## The task
The answer must be every line from the entries below that contains "false".

>>>

-- ==== Sys2Proof/Machine/EngineFp.lean ====
section
/-!
DEFINITION. The floating-point instructions of the servo cores (R336, R338): they round to nearest-even, never trap, and
accumulate FPSTAT.
-/
set_option Elab.async false
namespace Sys2Proof.Machine

/-- An operation on fa and fb with its result in fd; a time engine traps ILLEGAL. -/
def opFp (e d a b fn : Nat) (f : Nat → Nat → Nat → Nat × Nat) (s : State) : State :=
  let word := wordR 0x30 d a b fn
  opInsSc e word (fun s =>
    let (v, s') := s.draw
    let r := f v (s.freg e a) (s.freg e b)
    ((s'.advance e word []).setFreg e d r.1).stick e r.2) s

/-- An operation on fa and fb with its result in gd. -/
def opFpG (e d a b fn : Nat) (f : Nat → Nat → Nat → Nat × Nat) (s : State) : State :=
  let word := wordR 0x30 d a b fn
  opInsSc e word (fun s =>
    let (v, s') := s.draw
    let r := f v (s.freg e a) (s.freg e b)
    ((s'.advance e word []).setReg e d r.1).stick e r.2) s

/-- An operation on ga with its result in fd. -/
def opGFp (e d a fn : Nat) (f : Nat → Nat × Nat) (s : State) : State :=
  let word := wordR 0x30 d a 0 fn
  opInsSc e word (fun s =>
    let r := f (s.reg e a)
    ((s.advance e word []).setFreg e d r.1).stick e r.2) s

/-- DADD (R338): addition. -/
def execDadd (e d a b : Nat) (s : State) : Host.Outcome State Fault Refusal := .next (opFp e d a b 0 fadd s)

/-- DSUB (R338): subtraction. -/
def execDsub (e d a b : Nat) (s : State) : Host.Outcome State Fault Refusal := .next (opFp e d a b 1 fsub s)

/-- DMUL (R338): multiplication. -/
def execDmul (e d a b : Nat) (s : State) : Host.Outcome State Fault Refusal := .next (opFp e d a b 2 fmul s)

/-- DDIV (R338): division. -/
def execDdiv (e d a b : Nat) (s : State) : Host.Outcome State Fault Refusal := .next (opFp e d a b 3 fdiv s)

/-- DMIN (R338): minimum. -/
def execDmin (e d a b : Nat) (s : State) : Host.Outcome State Fault Refusal := .next (opFp e d a b 5 fmin s)

/-- DMAX (R338): maximum. -/
def execDmax (e d a b : Nat) (s : State) : Host.Outcome State Fault Refusal := .next (opFp e d a b 6 fmax s)

/-- DSQRT (R338): square root. -/
def execDsqrt (e d a : Nat) (s : State) : Host.Outcome State Fault Refusal := .next (opFp e d a 0 4 (fun v x _ => fsqrt v x) s)

/-- DNEG (R338): negation. -/
def execDneg (e d a : Nat) (s : State) : Host.Outcome State Fault Refusal := .next (opFp e d a 0 7 (fun _ x _ => (fneg x, 0)) s)

/-- DABS (R338): absolute value. -/
def execDabs (e d a : Nat) (s : State) : Host.Outcome State Fault Refusal := .next (opFp e d a 0 8 (fun _ x _ => (x % 2 ^ 63, 0)) s)

/-- DCEQ (R338): gd := 1 if fa equals fb, else 0. -/
def execDceq (e d a b : Nat) (s : State) : Host.Outcome State Fault Refusal := .next (opFpG e d a b 9 (fun _ x y => feq x y) s)

/-- DCLT (R338): gd := 1 if fa < fb, else 0. -/
def execDclt (e d a b : Nat) (s : State) : Host.Outcome State Fault Refusal := .next (opFpG e d a b 10 (fun _ x y => flt x y) s)

/-- DCLE (R338): gd := 1 if fa ≤ fb, else 0. -/
def execDcle (e d a b : Nat) (s : State) : Host.Outcome State Fault Refusal := .next (opFpG e d a b 11 (fun _ x y => fle x y) s)

/-- DTOI (R338): gd := fa as I64. -/
def execDtoi (e d a : Nat) (s : State) : Host.Outcome State Fault Refusal := .next (opFpG e d a 0 12 (fun v x _ => ftoi v x) s)

/-- ITOD (R338): fd := ga as binary64. -/
def execItod (e d a : Nat) (s : State) : Host.Outcome State Fault Refusal := .next (opGFp e d a 13 (fun x => itof (toSigned 64 x)) s)

/-- DTOG (R338): bit copy from fa to gd. -/
def execDtog (e d a : Nat) (s : State) : Host.Outcome State Fault Refusal := .next (opFpG e d a 0 14 (fun _ x _ => (x, 0)) s)

/-- GTOD (R338): bit copy from ga to fd. -/
def execGtod (e d a : Nat) (s : State) : Host.Outcome State Fault Refusal := .next (opGFp e d a 15 (fun x => (x, 0)) s)

/-- A floating-point load. -/
def opFload (e d a imm : Nat) (s : State) : State :=
  let word := wordK 0x31 d a imm
  opInsSc e word (fun s =>
    match s.reach e (s.effAddr e a imm) 8 (·.r) with
    | none => s.trapIns e word 2
    | some l => (s.advance e word (accessEvent l false)).setFreg e d (leNat (s.readLoc e l 8))) s

/-- DLD (R338). -/
def execDld (e d a imm : Nat) (s : State) : Host.Outcome State Fault Refusal :=
  if isSc e && s.engRuns e && s.pcOk e && s.reach e (s.effAddr e a imm) 8 (·.r) == some .device then .fault .deviceWindow
  else .next (opFload e d a imm s)

/-- DST (R338). -/
def execDst (e b a imm : Nat) (s : State) : Host.Outcome State Fault Refusal := storeSc 0x32 e b a imm 8 (s.freg e b) s

end Sys2Proof.Machine
end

<<<

## Answer box
set_option Elab.async false
    | some l => (s.advance e word (accessEvent l false)).setFreg e d (leNat (s.readLoc e l 8))) s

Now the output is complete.